Saved entries
-- ==== Sys2Proof/Machine/Castle.lean ====
section
/-!
DEFINITION. The commands of the castle but for the rotation, the hold generator and the restart: messages at castle unit
IDs, comparison points, stage clocks, task supervisors, frozen-input detectors, castle faults and the safe state's
request, latch and exit (14_safety.md).
-/

namespace Sys2Proof.Machine

/-- CASTLE_INBOX_MESSAGE (R380): a message at a class-0xA unit ID other than a clock, supervisor or point. -/
def execCastleInboxMessage (m : Msg) (s : State) : Out :=
  .next (if m.dest / 0x1000 = 0xA ∧ (m.dest = 0xA000 ∨ castleUnit m.dest = false) then s.castleDeliver m else s)

/-- CP_SUBMISSION (R384, R385): a message at CP_c. -/
def execCpSubmission (m : Msg) (s : State) : Out :=
  .next (if 0xA400 ≤ m.dest ∧ m.dest < 0xA420 then s.castleDeliver m else s)

/-- PLANE_REPORT_ARRIVE (R380): a KIND 0 report at any castle unit ID. -/
def execPlaneReportArrive (m : Msg) (s : State) : Out :=
  .next (if isPlaneReport m ∧ castleUnit m.dest then s.castleDeliver m else s)

/-- CP_VERDICT (R386): both channels complete and the reports in; a mismatch of the two comparator instances is a
decision with cause ARBITER, and no verdict is taken. -/
def execCpVerdict (c : Fin 32) (mismatch : Bool) (s : State) : Out :=
  .next (
    if s.cpReady c.val then
      if mismatch then
        ((s.bump F.ARB_STATUS_INSTANCE_MISMATCHES).setCp c.val { s.cp c.val with opn := none }).safeDecide 6 0
      else s.cpVerdict c.val
    else s)

/-- CP_DEADLINE (R386): DEADLINE_US has passed since the frame opened. -/
def execCpDeadline (c : Fin 32) (s : State) : Out := .next (s.cpVerdict c.val)

/-- A write to the SAFETY block by a requester that may make it (R412). -/
def State.safeWrite (s : State) (ok : Bool) (reg : Nat) (act : State → State) : State :=
  if ok then act s else s.reject R.SAFE_REJECTS (reg % 0x10000)

/-- SC_ARM (R391): a castle write of SC_n_CFG. -/
def execScArm (r : Req) (n : Fin 128) (d : WData) (s : State) : Out :=
  .next (s.safeWrite (r = .castle) (R.SC_CFG n.val) (fun s =>
    let s := s.writeReg (R.SC_CFG n.val) d
    if d.lowWritten then s.scArm n.val else s))

/-- SC_KICK (R391, R392): a message at SC_n. -/
def execScKick (m : Msg) (s : State) : Out :=
  .next (if 0xA100 ≤ m.dest ∧ m.dest < 0xA180 then s.castleDeliver m else s)

/-- Castle, host, or the partition a register names may write a kick or a mark (R412). -/
def State.mayKick (s : State) (r : Req) (p : Nat) : Bool :=
  r == .castle || r == .host || decide (s.reqPart r = some p)

/-- SC_KICK_WRITE (R392): a write of SC_n_KICK is a kick with the token written. -/
def execScKickWrite (r : Req) (n : Fin 128) (d : WData) (s : State) : Out :=
  .next (s.safeWrite (s.mayKick r (s.rd (F.SC_CFG_PARTITION n.val))) (R.SC_KICK n.val)
    (fun s => if d.lowWritten then s.scKick n.val (some (bits d.bits1 0 16)) else s))

/-- SC_LATE (R391): no kick by the window's close, or within FIRST_LIMIT of ARM. -/
def execScLate (n : Fin 128) (s : State) : Out :=
  .next (
    let st := s.rd (F.SC_STATUS_STATE n.val)
    if st = 2 ∨ (st = 1 ∧ s.rd (F.SC_CFG_FIRST_LIMIT n.val) ≠ 0) then s.scFall n.val 2 else s)

/-- TS_ARM (R394): a castle write of TS_t_CFG. -/
def execTsArm (r : Req) (t : Fin 64) (d : WData) (s : State) : Out :=
  .next (s.safeWrite (r = .castle) (R.TS_CFG t.val) (fun s =>
    let s := s.writeReg (R.TS_CFG t.val) d
    if d.lowWritten then s.tsArm t.val else s))

/-- TS_MARK (R394): a message at TS_t. -/
def execTsMark (m : Msg) (s : State) : Out :=
  .next (if 0xA200 ≤ m.dest ∧ m.dest < 0xA240 then s.castleDeliver m else s)

/-- TS_MARK_WRITE (R394): a write of TS_t_MARK reports the mark written. -/
def execTsMarkWrite (r : Req) (t : Fin 64) (d : WData) (s : State) : Out :=
  .next (s.safeWrite (s.mayKick r (s.rd (F.TS_CFG_PARTITION t.val))) (R.TS_MARK t.val)
    (fun s => if d.lowWritten then s.tsMark t.val (bits d.bits1 0 2) else s))

/-- TS_PERIODIC_ACT (R394): PERIOD has passed and a PERIODIC supervisor makes its own ACT. -/
def execTsPeriodicAct (t : Fin 64) (s : State) : Out :=
  .next (if s.on (F.TS_CFG_PERIODIC t.val) then s.tsMark t.val 1 else s)

/-- TS_LIMIT_EXPIRE (R394): 1 START_MAX, 2 EXEC_MAX or 3 DEADLINE has run out. -/
def execTsLimitExpire (t : Fin 64) (limit : Fin 4) (s : State) : Out :=
  .next (
    let st := s.rd (F.TS_STATUS_STATE t.val)
    if s.on (F.TS_STATUS_FALLEN t.val) then s
    else if limit.val = 1 ∧ st = 2 ∧ s.on (F.TS_LIMITS_START_MAX t.val) then s.tsViolate t.val 1
    else if limit.val = 2 ∧ st = 3 ∧ s.on (F.TS_LIMITS_EXEC_MAX t.val) then s.tsViolate t.val 2
    else if limit.val = 3 ∧ (st = 2 ∨ st = 3) ∧ s.on (F.TS_LIMITS_DEADLINE t.val) then s.tsViolate t.val 3
    else s)

/-- FZ_SAMPLE (R395): the detector of slot i samples the slot's FROZEN, MISSING_ITEMS and ITEMS. -/
def execFzSample (i : Fin 32) (s : State) : Out :=
  .next (
    let l := mget fz0 s.castle.fz i.val
    let items := s.rd (F.IQ_COUNTS_ITEMS i.val)
    let missing := s.rd (F.STREAM_STATUS_MISSING_ITEMS i.val)
    let di := (items + 2 ^ 32 - l.items) % 2 ^ 32
    let dm := missing - l.missing
    let old := s.rd (F.FZ_STATUS_MISS_RUN i.val)
    let run := if dm < di then 0 else min (old + dm) 255
    let limit := s.rd (F.FZ_CFG_MISS_LIMIT i.val)
    let s1 : State := { s with castle := { s.castle with fz := mset fz0 s.castle.fz i.val ⟨items, missing⟩ } }
    let s2 := if s.on (F.STREAM_STATUS_FROZEN i.val) then s1 else s1.wr (F.FZ_STATUS_FROZEN i.val) 0
    let s3 := s2.wr (F.FZ_STATUS_MISS_RUN i.val) run
    if limit ≠ 0 ∧ old < limit ∧ limit ≤ run then (s3.bump (F.FZ_STATUS_MISS_DETECTIONS i.val)).fzAct i.val 2
    else s3)

/-- CASTLE_FAULT (R381, R382). -/
def execCastleFault (kind : Fin 5) (s : State) : Out := .next (s.castleFault kind.val)

/-- CASTLE_RESTART_DONE (R381): the cores run again from the verified copy; a PLL that does not lock leaves them in reset
and latches. -/
def execCastleRestartDone (ok : Bool) (s : State) : Out :=
  .next (
    if s.castle.running then s
    else if ok then { s with castle := { s.castle with running := true } }
    else s.safeLatch 5 true)

/-- SAFE_REQ (R400): a castle write of SAFE_CTRL.SAFE_REQ. -/
def execSafeReq (r : Req) (s : State) : Out :=
  .next (s.safeWrite (r = .castle) R.SAFE_CTRL (fun s => s.safeDecide 9 0))

/-- SAFE_LATCH (R405): 1 the header comparison and the boot check fail, 2 a section hash fails, 3 a unit is not READY at
the bound, 4 D2D modules stay down, 5 a castle that may not be trusted, 6 SAFE_LIMIT decisions within SAFE_WINDOW_S. -/
def execSafeLatch (reason : Fin 7) (s : State) : Out :=
  .next (
    let k := reason.val
    if 1 ≤ k ∧ k ≤ 4 ∧ s.safePhase = phRestarting then s.safeLatch k true
    else if k = 5 ∧ s.castle.running = false then s.safeLatch 5 false
    else if k = 6 ∧ s.tooManyDecisions then s.safeLatch 6 false
    else s)

/-- SAFE_HOLD released and the module back in RUN (R404). -/
def State.leaveSafe (s : State) : State :=
  let s := (s.wr F.SAFE_STATUS_SAFE_HOLD 0).wr F.SAFE_STATUS_HOLD_GEN 0
  let s := if s.modState = stSafe then s.setModState stRun 0x09 else s
  s.wr F.SAFE_STATUS_PHASE phNormal

/-- SAFE_EXIT (R404): a castle write of SAFE_CTRL.SAFE_EXIT, obeyed only while PHASE is HELD. -/
def execSafeExit (r : Req) (s : State) : Out :=
  .next (s.safeWrite (r == .castle && decide (s.safePhase = phHeld)) R.SAFE_CTRL State.leaveSafe)

end Sys2Proof.Machine
end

Exercise aim:
When you reach the line containing "def execSafeReq (r" in the data above, start copying exactly, and stop after the line containing "RUN (R404). -/".

Solution:
def execSafeReq (r : Req) (s : State) : Out :=
  .next (s.safeWrite (r = .castle) R.SAFE_CTRL (fun s => s.safeDecide 9 0))

/-- SAFE_LATCH (R405): 1 the header comparison and the boot check fail, 2 a section hash fails, 3 a unit is not READY at
the bound, 4 D2D modules stay down, 5 a castle that may not be trusted, 6 SAFE_LIMIT decisions within SAFE_WINDOW_S. -/
def execSafeLatch (reason : Fin 7) (s : State) : Out :=
  .next (
    let k := reason.val
    if 1 ≤ k ∧ k ≤ 4 ∧ s.safePhase = phRestarting then s.safeLatch k true
    else if k = 5 ∧ s.castle.running = false then s.safeLatch 5 false
    else if k = 6 ∧ s.tooManyDecisions then s.safeLatch 6 false
    else s)

/-- SAFE_HOLD released and the module back in RUN (R404). -/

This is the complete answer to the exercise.